Objective: To assess the impact of genetic polymorphisms associated with increased cardiovascular risk on the lipid profile in healthy postmenopausal women.
Methods: The study population consisted of 84 women between 4969 years who had been menopausal for at least one year. The genetic polymorphisms examined were the following: Glycoprotein IIIa leu33pro, Apolipoprotein E2/E3/E4, Methylenotetrahydrofolate reductase ala222val, Apolipoprotein B arg3500gln, Paraoxonase 1 gln192arg, Plasminogen activator inhibitor 1 4G/5G, cholesterol 7 alpha hydroxylase A-204C and cholesterol ester transfer protein (TaqIB) B1/B2 polymorphism. Biochemical markers assessed were the following: Total cholesterol (TC), low-density Lipoprotein (LDL), high-density Lipoprotein (HDL), triglycerides (TGL), Apolipoprotein A (ApoA), Apolipoprotein B (ApoB) and Lipoprotein (a) (Lp(a)). Written informed consent was obtained by all participants.

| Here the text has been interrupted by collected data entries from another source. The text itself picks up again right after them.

/-! ### `deriveQuant` -/

@[simp] theorem State.deriveQuant_qctx (s : State) : (s.deriveQuant).qctx = s.qctx := rfl
@[simp] theorem State.deriveQuant_ctx (s : State) : (s.deriveQuant).ctx = s.ctx := rfl
@[simp] theorem State.deriveQuant_dstbase (s : State) : (s.deriveQuant).dstbase = s.dstbase := rfl
@[simp] theorem State.deriveQuant_dststride (s : State) : (s.deriveQuant).dststride = s.dststride := rfl
@[simp] theorem State.deriveQuant_cfgv (s : State) : (s.deriveQuant).cfgv = s.cfgv := rfl
@[simp] theorem State.deriveQuant_ttacc (s : State) : (s.deriveQuant).ttacc = s.ttacc := rfl
@[simp] theorem State.deriveQuant_result (s : State) : (s.deriveQuant).result = s.result := rfl
@[simp] theorem State.deriveQuant_placed (s : State) : (s.deriveQuant).placed = s.placed := rfl
@[simp] theorem State.deriveQuant_status (s : State) : (s.deriveQuant).status = s.status := rfl
@[simp] theorem State.deriveQuant_cmdcnt (s : State) : (s.deriveQuant).cmdcnt = s.cmdcnt := rfl
@[simp] theorem State.deriveQuant_blk (s : State) : (s.deriveQuant).blk = s.blk := rfl
@[simp] theorem State.deriveQuant_work (s : State) :
    (s.deriveQuant).work = { s.work with quant := quantOf s.qctx.mquant, scale := scaleOf s.qctx.mquant s.qctx.halfqp } := rfl
@[simp] theorem State.deriveQuant_phase (s : State) : (s.deriveQuant).phase = s.phase := rfl
@[simp] theorem State.deriveQuant_cont (s : State) : (s.deriveQuant).cont = s.cont := rfl
@[simp] theorem State.deriveQuant_blkDefined (s : State) : (s.deriveQuant).blkDefined = s.blkDefined := rfl
@[simp] theorem State.deriveQuant_draws (s : State) : (s.deriveQuant).draws = s.draws := rfl
@[simp] theorem State.deriveQuant_outstanding (s : State) : (s.deriveQuant).outstanding = s.outstanding := rfl
@[simp] theorem State.deriveQuant_cmds (s : State) : (s.deriveQuant).cmds = s.cmds := rfl
@[simp] theorem State.deriveQuant_resetPin (s : State) : (s.deriveQuant).resetPin = s.resetPin := rfl
@[simp] theorem State.deriveQuant_stream (s : State) : (s.deriveQuant).stream = s.stream := rfl
@[simp] theorem State.deriveQuant_grants (s : State) : (s.deriveQuant).grants = s.grants := rfl
@[simp] theorem State.deriveQuant_mem (s : State) : (s.deriveQuant).mem = s.mem := rfl
@[simp] theorem State.deriveQuant_platform (s : State) : (s.deriveQuant).platform = s.platform := rfl
@[simp] theorem State.deriveQuant_responses (s : State) : (s.deriveQuant).responses = s.responses := rfl
@[simp] theorem State.deriveQuant_requests (s : State) : (s.deriveQuant).requests = s.requests := rfl

/-! ### `advance` -/

@[simp] theorem State.advance_qctx (s : State) (a : CoefAnswer) : (s.advance a).qctx = s.qctx := rfl
@[simp] theorem State.advance_ctx (s : State) (a : CoefAnswer) : (s.advance a).ctx = s.ctx := rfl
@[simp] theorem State.advance_dstbase (s : State) (a : CoefAnswer) : (s.advance a).dstbase = s.dstbase := rfl
@[simp] theorem State.advance_dststride (s : State) (a : CoefAnswer) : (s.advance a).dststride = s.dststride := rfl
@[simp] theorem State.advance_cfgv (s : State) (a : CoefAnswer) : (s.advance a).cfgv = s.cfgv := rfl
@[simp] theorem State.advance_ttacc (s : State) (a : CoefAnswer) : (s.advance a).ttacc = s.ttacc := rfl
@[simp] theorem State.advance_result (s : State) (a : CoefAnswer) : (s.advance a).result = s.result := rfl
@[simp] theorem State.advance_placed (s : State) (a : CoefAnswer) : (s.advance a).placed = s.placed := rfl
@[simp] theorem State.advance_status (s : State) (a : CoefAnswer) : (s.advance a).status = s.status := rfl
@[simp] theorem State.advance_cmdcnt (s : State) (a : CoefAnswer) : (s.advance a).cmdcnt = s.cmdcnt := rfl
@[simp] theorem State.advance_blk (s : State) (a : CoefAnswer) : (s.advance a).blk = s.blk := rfl
@[simp] theorem State.advance_work (s : State) (a : CoefAnswer) :
    (s.advance a).work = { s.work with last := a.last, cur := s.work.cur + a.skip.setWidth 33 } := rfl
@[simp] theorem State.advance_phase (s : State) (a : CoefAnswer) : (s.advance a).phase = s.phase := rfl
@[simp] theorem State.advance_cont (s : State) (a : CoefAnswer) : (s.advance a).cont = s.cont := rfl
@[simp] theorem State.advance_blkDefined (s : State) (a : CoefAnswer) : (s.advance a).blkDefined = s.blkDefined := rfl
@[simp] theorem State.advance_draws (s : State) (a : CoefAnswer) : (s.advance a).draws = s.draws := rfl
@[simp] theorem State.advance_outstanding (s : State) (a : CoefAnswer) :
    (s.advance a).outstanding = s.outstanding := rfl
@[simp] theorem State.advance_cmds (s : State) (a : CoefAnswer) : (s.advance a).cmds = s.cmds := rfl
@[simp] theorem State.advance_resetPin (s : State) (a : CoefAnswer) : (s.advance a).resetPin = s.resetPin := rfl
@[simp] theorem State.advance_stream (s : State) (a : CoefAnswer) : (s.advance a).stream = s.stream := rfl
@[simp] theorem State.advance_grants (s : State) (a : CoefAnswer) : (s.advance a).grants = s.grants := rfl
@[simp] theorem State.advance_mem (s : State) (a : CoefAnswer) : (s.advance a).mem = s.mem := rfl
@[simp] theorem State.advance_platform (s : State) (a : CoefAnswer) : (s.advance a).platform = s.platform := rfl
@[simp] theorem State.advance_responses (s : State) (a : CoefAnswer) : (s.advance a).responses = s.responses := rfl
@[simp] theorem State.advance_requests (s : State) (a : CoefAnswer) : (s.advance a).requests = s.requests := rfl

The local Institutional Review Board has approved the present study.
Results: Cholesterol ester transfer protein (TaqIB) B1/B2 polymorphism associates with low levels of HDL and ApoA (P=0.001, P=0.0001 respectively), while Glycoprotein IIIa leu33pro polymorphism is associated with suppressed levels of ApoB (P=0.019). A statistically significant positive association was observed between Apolipoprotein B arg3500gln polymorphism and levels of total cholesterol (P=0.032) and HDL cholesterol (P=0.048). Additionally, plasminogen activator inhibitor 1 4G/5G polymorphism was marginally associated with increased levels of triglycerides (P=0.058).

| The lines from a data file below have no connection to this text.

-- ==== Sys2Proof/Laws/Ops.lean ====
section
/-! SUPPORT. Each shared operation of the machine, said once: what a request can come to, what a fault does, and the
inversion lemma of every step of a `DECBLK`. Proofs cite these and do not unfold the operations. -/

namespace Sys2Proof.Machine

open Sys2Proof

/-! ## Requests -/

/-- A request on the coded stream is answered exactly when a code is there and the agents answer. -/
theorem State.readCode_answer_iff (s t : State) (r : Request) (code : Code) :
    s.readCode r = .answer code t ↔
      ∃ rest, s.stream = code :: rest ∧ s.agentsAnswer = true ∧ t = s.gotCode r rest := by
  unfold State.readCode
  cases s.stream with
  | nil => simp
  | cons c rest =>
    by_cases h : s.agentsAnswer
    · simp only [h, if_true, Reply.answer.injEq, List.cons.injEq, true_and]
      constructor
      · rintro ⟨rfl, rfl⟩
        exact ⟨rest, ⟨rfl, rfl⟩, rfl⟩
      · rintro ⟨rest', ⟨rfl, rfl⟩, rfl⟩
        exact ⟨rfl, rfl⟩
    · simp [h]

/-- A request on the coded stream waits exactly when no code is there or the agents are silent. -/
theorem State.readCode_waits_iff (s t : State) (r : Request) :
    s.readCode r = .waits t ↔ (s.stream = [] ∨ s.agentsAnswer = false) ∧ t = s.await r := by
  unfold State.readCode
  cases s.stream with
  | nil => simp [eq_comm (a := s.await r)]
  | cons c rest =>
    by_cases h : s.agentsAnswer
    · simp [h]
    · simp only [h, Bool.false_eq_true, if_false, Reply.waits.injEq, reduceCtorEq, false_or, true_and]
      exact eq_comm

theorem State.readCode_not_refused (s : State) (r : Request) (f : Refusal) : s.readCode r ≠ .refused f := by
  unfold State.readCode
  cases s.stream with
  | nil => simp
  | cons c rest => by_cases h : s.agentsAnswer <;> simp [h]

theorem State.symRead_answer_iff (s t : State) (cls : SymClass) (sym : BitVec 4) :
    s.symRead cls = .answer sym t ↔
      ∃ code rest, s.stream = code :: rest ∧ s.agentsAnswer = true ∧ code.sym = sym ∧
        t = s.gotCode (.symRead cls s.ctx.regime) rest := by
  unfold State.symRead
  cases h : s.readCode (.symRead cls s.ctx.regime) with
  | answer code u =>
    obtain ⟨rest, hs, ha, rfl⟩ := (s.readCode_answer_iff u _ code).1 h
    simp only [Reply.answer.injEq]
    constructor
    · rintro ⟨rfl, rfl⟩
      exact ⟨code, rest, hs, ha, rfl, rfl⟩
    · rintro ⟨code', rest', hs', -, rfl, rfl⟩
      obtain ⟨rfl, rfl⟩ := List.cons.inj (hs.symm.trans hs')
      exact ⟨rfl, rfl⟩
  | waits u =>
    obtain ⟨hw, -⟩ := (s.readCode_waits_iff u _).1 h
    simp only [reduceCtorEq, false_iff, not_exists]
    rintro code rest ⟨hs, ha, -, -⟩
    rcases hw with hw | hw
    · simp [hw] at hs
    · simp [hw] at ha
  | refused f => exact absurd h (s.readCode_not_refused _ f)

theorem State.symRead_waits_iff (s t : State) (cls : SymClass) :
    s.symRead cls = .waits t ↔
      (s.stream = [] ∨ s.agentsAnswer = false) ∧ t = s.await (.symRead cls s.ctx.regime) := by
  rw [← s.readCode_waits_iff t]
  unfold State.symRead
  cases h : s.readCode (.symRead cls s.ctx.regime) <;> simp

theorem State.symRead_not_refused (s : State) (cls : SymClass) (f : Refusal) : s.symRead cls ≠ .refused f := by
  unfold State.symRead
  cases h : s.readCode (.symRead cls s.ctx.regime) with
  | answer _ _ => simp
  | waits _ => simp
  | refused g => exact absurd h (s.readCode_not_refused _ g)

theorem State.coefNext_answer_iff (s t : State) (a : CoefAnswer) :
    s.coefNext = .answer a t ↔
      ∃ code rest, s.stream = code :: rest ∧ s.agentsAnswer = true ∧ code.coef = a ∧
        t = s.gotCode (.coefNext s.ctx.codingset) rest := by
  unfold State.coefNext
  cases h : s.readCode (.coefNext s.ctx.codingset) with
  | answer code u =>
    obtain ⟨rest, hs, ha, rfl⟩ := (s.readCode_answer_iff u _ code).1 h
    simp only [Reply.answer.injEq]
    constructor
    · rintro ⟨rfl, rfl⟩
      exact ⟨code, rest, hs, ha, rfl, rfl⟩
    · rintro ⟨code', rest', hs', -, rfl, rfl⟩
      obtain ⟨rfl, rfl⟩ := List.cons.inj (hs.symm.trans hs')
      exact ⟨rfl, rfl⟩
  | waits u =>
    obtain ⟨hw, -⟩ := (s.readCode_waits_iff u _).1 h
    simp only [reduceCtorEq, false_iff, not_exists]
    rintro code rest ⟨hs, ha, -, -⟩
    rcases hw with hw | hw
    · simp [hw] at hs
    · simp [hw] at ha
  | refused f => exact absurd h (s.readCode_not_refused _ f)

theorem State.coefNext_waits_iff (s t : State) :
    s.coefNext = .waits t ↔
      (s.stream = [] ∨ s.agentsAnswer = false) ∧ t = s.await (.coefNext s.ctx.codingset) := by
  rw [← s.readCode_waits_iff t]
  unfold State.coefNext
  cases h : s.readCode (.coefNext s.ctx.codingset) <;> simp

theorem State.coefNext_not_refused (s : State) (f : Refusal) : s.coefNext ≠ .refused f := by
  unfold State.coefNext
  cases h : s.readCode (.coefNext s.ctx.codingset) with
  | answer _ _ => simp
  | waits _ => simp
  | refused g => exact absurd h (s.readCode_not_refused _ g)

theorem State.askPure_answer_iff {α : Type} (s t : State) (r : Request) (a b : α) :
    s.askPure r a = .answer b t ↔ s.agentsAnswer = true ∧ b = a ∧ t = s.answered r := by
  unfold State.askPure
  by_cases h : s.agentsAnswer <;> simp [h, eq_comm (a := a), eq_comm (a := s.answered r)]

theorem State.askPure_waits_iff {α : Type} (s t : State) (r : Request) (a : α) :
    s.askPure r a = .waits t ↔ s.agentsAnswer = false ∧ t = s.await r := by
  unfold State.askPure
  by_cases h : s.agentsAnswer <;> simp [h, eq_comm (a := s.await r)]

theorem State.askPure_not_refused {α : Type} (s : State) (r : Request) (a : α) (f : Refusal) :
    s.askPure r a ≠ .refused f := by
  unfold State.askPure
  by_cases h : s.agentsAnswer <;> simp [h]

/-- A byte is read exactly at an ordinary address whose memory answers. -/
theorem State.memRead_answer_iff (s t : State) (a : Addr) (b : Byte) :
    s.memRead a = .answer b t ↔
      s.areaAt a = none ∧ s.agentsAnswer = true ∧ b = s.byteAt a ∧ t = s.answered (.memRead a) := by
  unfold State.memRead
  cases s.areaAt a with
  | none => simp [State.askPure_answer_iff]
  | some k => cases k <;> simp

theorem State.memRead_waits_iff (s t : State) (a : Addr) :
    s.memRead a = .waits t ↔
      (s.areaAt a = some .unbacked ∨ s.areaAt a = none ∧ s.agentsAnswer = false) ∧
        t = s.await (.memRead a) := by
  unfold State.memRead
  cases s.areaAt a with
  | none => simp [State.askPure_waits_iff]
  | some k => cases k <;> simp [eq_comm (a := s.await (.memRead a))]

theorem State.memRead_refused_iff (s : State) (a : Addr) (f : Refusal) :
    s.memRead a = .refused f ↔ s.areaAt a = some .device ∧ f = .nonOrdinaryMemory a := by
  unfold State.memRead
  cases s.areaAt a with
  | none => simp [State.askPure_not_refused]
  | some k => cases k <;> simp [eq_comm (a := f)]

/-- A byte is written exactly at an ordinary address whose memory answers. -/
theorem State.memWrite_answer_iff (s t : State) (a : Addr) (b : Byte) (u : Unit) :
    s.memWrite a b = .answer u t ↔
      s.areaAt a = none ∧ s.agentsAnswer = true ∧ t = (s.answered (.memWrite a b)).setByte a b := by
  unfold State.memWrite State.askPure
  cases s.areaAt a with
  | none => by_cases h : s.agentsAnswer <;> simp [h, eq_comm (b := t)]
  | some k => cases k <;> simp

theorem State.memWrite_waits_iff (s t : State) (a : Addr) (b : Byte) :
    s.memWrite a b = .waits t ↔
      (s.areaAt a = some .unbacked ∨ s.areaAt a = none ∧ s.agentsAnswer = false) ∧
        t = s.await (.memWrite a b) := by
  unfold State.memWrite State.askPure
  cases s.areaAt a with
  | none => by_cases h : s.agentsAnswer <;> simp [h, eq_comm (b := t)]
  | some k => cases k <;> simp [eq_comm (b := t)]

theorem State.memWrite_refused_iff (s : State) (a : Addr) (b : Byte) (f : Refusal) :
    s.memWrite a b = .refused f ↔ s.areaAt a = some .device ∧ f = .nonOrdinaryMemory a := by
  unfold State.memWrite State.askPure
  cases s.areaAt a with
  | none => by_cases h : s.agentsAnswer <;> simp [h]
  | some k => cases k <;> simp [eq_comm (a := f)]

/-! ## Faults -/

theorem State.recordFault_first (s : State) (code : StatusCode) (sub : BitVec 2) (h : s.status.err = false) :
    (s.recordFault code sub).status = { err := true, errcode := code.bits, errsub := sub } := by
  simp [State.recordFault, h]

theorem State.recordFault_pending (s : State) (code : StatusCode) (sub : BitVec 2) (h : s.status.err = true) :
    s.recordFault code sub = s := by
  simp [State.recordFault, h]

/-- Taking a fault (R222): the record, the response, the return to `IDLE`; nothing else. -/
theorem State.raiseFault_eq (s : State) (code : StatusCode) (sub : BitVec 2) (h : code ≠ .ok) :
    s.raiseFault code sub =
      { s with
        status := (s.recordFault code sub).status
        responses := s.responses ++ [code.bits ++ (s.recordFault code sub).statusWord]
        phase := .idle } := by
  unfold State.raiseFault State.respond
  simp only [h, if_false, State.recordFault_responses, State.recordFault_cmdcnt]
  unfold State.recordFault
  split <;> rfl

/-! ## The sub-block loop -/

/-- Where the head of the loop with `n` sub-blocks left ends: at `FINISH` when all of them are empty, else at the
first that is not, whose placement loop starts at 0. -/
theorem State.enterFrom_cases (sh : Shape) (n : Nat) (s : State) (hn : n ≤ sh.nsub) :
    ((State.enterFrom sh n s).phase = .finish ∧
        (∀ k, sh.nsub - n ≤ k → k < sh.nsub → isEmptySub sh s.work.wsubpat k = true)) ∨
      ((State.enterFrom sh n s).phase = .pull ∧
        ∃ k, sh.nsub - n ≤ k ∧ k < sh.nsub ∧ isEmptySub sh s.work.wsubpat k = false ∧
          (∀ j, sh.nsub - n ≤ j → j < k → isEmptySub sh s.work.wsubpat j = true) ∧
          (State.enterFrom sh n s).work =
            { s.work with k := BitVec.ofNat 2 k, empty := false, cur := 0, cnt := 0 }) := by
  induction n generalizing s with
  | zero => exact .inl ⟨rfl, fun k h1 h2 => by omega⟩
  | succ n ih =>
    simp only [State.enterFrom]
    by_cases he : isEmptySub sh s.work.wsubpat (sh.nsub - (n + 1))
    · rw [if_pos he]
      rcases ih (s.setSub (sh.nsub - (n + 1)) true) (by omega) with h | h
      · refine .inl ⟨h.1, fun k h1 h2 => ?_⟩
        by_cases hk : k = sh.nsub - (n + 1)
        · rw [hk, he]
        · exact h.2 k (by omega) h2
      · obtain ⟨hp, k, h1, h2, h3, h4, h5⟩ := h
        refine .inr ⟨hp, k, by omega, h2, h3, fun j hj1 hj2 => ?_, h5⟩
        by_cases hk : j = sh.nsub - (n + 1)
        · rw [hk]
          exact he
        · exact h4 j (by omega) hj2
    · rw [if_neg he]
      simp only [Bool.not_eq_true] at he
      exact .inr ⟨rfl, _, le_refl _, by omega, he, fun j h1 h2 => by omega, rfl⟩

theorem State.enterFrom_wsubpat (sh : Shape) (n : Nat) (s : State) :
    (State.enterFrom sh n s).work.wsubpat = s.work.wsubpat := by
  induction n generalizing s with
  | zero => rfl
  | succ n ih => simp only [State.enterFrom]; split <;> simp [ih]

theorem State.enterFrom_wshape (sh : Shape) (n : Nat) (s : State) :
    (State.enterFrom sh n s).work.wshape = s.work.wshape := by
  induction n generalizing s with
  | zero => rfl
  | succ n ih => simp only [State.enterFrom]; split <;> simp [ih]

theorem State.enterFrom_raw (sh : Shape) (n : Nat) (s : State) :
    (State.enterFrom sh n s).work.raw = s.work.raw := by
  induction n generalizing s with
  | zero => rfl
  | succ n ih => simp only [State.enterFrom]; split <;> simp [ih]

theorem State.enterFrom_quant (sh : Shape) (n : Nat) (s : State) :
    (State.enterFrom sh n s).work.quant = s.work.quant := by
  induction n generalizing s with
  | zero => rfl
  | succ n ih => simp only [State.enterFrom]; split <;> simp [ih]

theorem State.enterFrom_scale (sh : Shape) (n : Nat) (s : State) :
    (State.enterFrom sh n s).work.scale = s.work.scale := by
  induction n generalizing s with
  | zero => rfl
  | succ n ih => simp only [State.enterFrom]; split <;> simp [ih]

/-! ## The steps of a `DECBLK` -/

/-- What a step that goes on can have done, phase by phase. -/
inductive Ticked (c : Cfg) (s : State) : State → Prop
  /-- the checks, the clear and the derivation (R112 to R114) -/
  | check (h : s.phase = .check) : Ticked c s s.checkBlock
  /-- `RAW` from the command (R128) -/
  | rawGiven (h : s.phase = .select) (hr : s.cont.rawDone = false) (hn : s.cont.ops.noshape = false) :
      Ticked c s (s.setRaw s.cont.ops.ttcode)
  /-- `RAW` from the stream (R128) -/
  | rawRead (h : s.phase = .select) (hr : s.cont.rawDone = false) (hn : s.cont.ops.noshape = true)
      (code : Code) (rest : List Code) (hs : s.stream = code :: rest) (ha : s.agentsAnswer = true) :
      Ticked c s
        ((s.gotCode (.symRead .ttblk s.ctx.regime) rest).setRaw (code.sym.setWidth 3))
  /-- a sub-pattern without a read (R129, R133) -/
  | patGiven (h : s.phase = .select) (hr : s.cont.rawDone = true)
      (hp : patternRead (rawShapeOf s.work.raw) s.cont.ops.noshape s.cont.ops.first s.ctx.patf s.ctx.resred = none) :
      Ticked c s (s.selected (orientedSubpat c.orient (rawShapeOf s.work.raw)))
  /-- a sub-pattern read from the stream (R130, R132) -/
  | patRead (h : s.phase = .select) (hr : s.cont.rawDone = true) (cls : SymClass)
      (hp : patternRead (rawShapeOf s.work.raw) s.cont.ops.noshape s.cont.ops.first s.ctx.patf s.ctx.resred
        = some cls)
      (code : Code) (rest : List Code) (hs : s.stream = code :: rest) (ha : s.agentsAnswer = true) :
      Ticked c s
        ((s.gotCode (.symRead cls s.ctx.regime) rest).selected (subpatOfSym cls code.sym))
  /-- one coefficient request (R159) -/
  | pull (h : s.phase = .pull) (code : Code) (rest : List Code) (hs : s.stream = code :: rest)
      (ha : s.agentsAnswer = true) :
      Ticked c s
        ((s.gotCode (.coefNext s.ctx.codingset) rest).takeTriple c code.coef)
  /-- the transform request (R175) -/
  | transform (h : s.phase = .recon) (hr : s.cont.res = none) (ha : s.agentsAnswer = true) :
      Ticked c s
        ((s.answered (.itxCall (shapeCode s.shape) (s.itxKind c) s.coeffs)).setRes
          (itxSamples c s.shape (s.itxKind c) s.coeffs))
  /-- the read of a pixel (R175) -/
  | pixelRead (h : s.phase = .recon) (res : List Sample) (hr : s.cont.res = some res) (ho : s.cont.old = none)
      (hm : s.areaAt (s.pixelAddr s.cont.pix) = none) (ha : s.agentsAnswer = true) :
      Ticked c s
        ((s.answered (.memRead (s.pixelAddr s.cont.pix))).setOld (s.byteAt (s.pixelAddr s.cont.pix)))
  /-- the write of a pixel (R175, R182) -/
  | pixelWrite (h : s.phase = .recon) (res : List Sample) (hr : s.cont.res = some res) (old : Byte)
      (ho : s.cont.old = some old) (hm : s.areaAt (s.pixelAddr s.cont.pix) = none) (ha : s.agentsAnswer = true) :
      Ticked c s
        (((s.answered (.memWrite (s.pixelAddr s.cont.pix) (accumulate old (sampleAt res s.cont.pix)))).setByte
          (s.pixelAddr s.cont.pix) (accumulate old (sampleAt res s.cont.pix))).pixelDone)
  /-- the results (R110) -/
  | finish (h : s.phase = .finish) : Ticked c s s.finishBlock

Conclusions: The presence of certain polymorphisms predisposes postmenopausal women to dyslipidaemia. Cholesterol ester transfer protein (TaqIB) B1/B2 polymorphism favours dyslipidaemia, while Glycoprotein IIIa leu33pro polymorphism has a positive impact on lipid profile in women after menopause. Apolipoprotein B arg3500gln polymorphism associates ambiguously with the lipid profile in postmenopausal women. Further studies are required to elucidate the significance of these genetic polymorphisms with respect to dyslipidaemia in postmenopausal women.